- Exercise requirements
List each line of the data that holds the string "split".

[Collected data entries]
theorem failCqe_eff (w : AtsWait) (d : Dev) : Eff 0x1011f d (failCqe w d) := by
  unfold failCqe
  try dsimp only
  repeat' first
    | with_reducible apply Eff.refl | with_reducible assumption | (apply Sub.of; rfl) | (apply Has.of; rfl) | intro _ | with_reducible apply ite_eff
    | (with_reducible apply Eff.step; with_reducible apply cqe_eff) | (with_reducible apply Eff.step; with_reducible apply updEng_eff) | split
    | dsimp only [id]

theorem dataWriteFault_eff (a : Access) (behind : List AtsWait) (d : Dev) : Eff 0x1811f d (dataWriteFault a behind d) := by
  unfold dataWriteFault
  try dsimp only
  repeat' first
    | with_reducible apply Eff.refl | with_reducible assumption | (apply Sub.of; rfl) | (apply Has.of; rfl) | intro _ | with_reducible apply ite_eff
    | (with_reducible apply forEach_eff) | (with_reducible apply Eff.step; with_reducible apply failCqe_eff)
    | (with_reducible apply Eff.step; with_reducible apply updQp_eff) | (with_reducible apply Eff.step; with_reducible apply answerError_eff)
    | (with_reducible apply Eff.step; with_reducible apply enterError_eff) | split | dsimp only [id]

theorem accessFault_eff (a : Access) (d : Dev) : Eff 0x3811f d (accessFault a d) := by
  unfold accessFault
  try dsimp only
  repeat' first
    | with_reducible apply Eff.refl | with_reducible assumption | (apply Sub.of; rfl) | (apply Has.of; rfl) | intro _ | with_reducible apply ite_eff
    | (with_reducible apply Eff.step; with_reducible apply updEng_eff) | (with_reducible apply Eff.step; with_reducible apply ringFault_eff)
    | (with_reducible apply Eff.step; with_reducible apply readDone_eff) | (with_reducible apply Eff.step; with_reducible apply dataWriteFault_eff)
    | split | dsimp only [id]

end Sys2Proof.Machine
end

- Answer for this exercise
    | (with_reducible apply Eff.step; with_reducible apply cqe_eff) | (with_reducible apply Eff.step; with_reducible apply updEng_eff) | split
    | (with_reducible apply Eff.step; with_reducible apply enterError_eff) | split | dsimp only [id]
    | split | dsimp only [id]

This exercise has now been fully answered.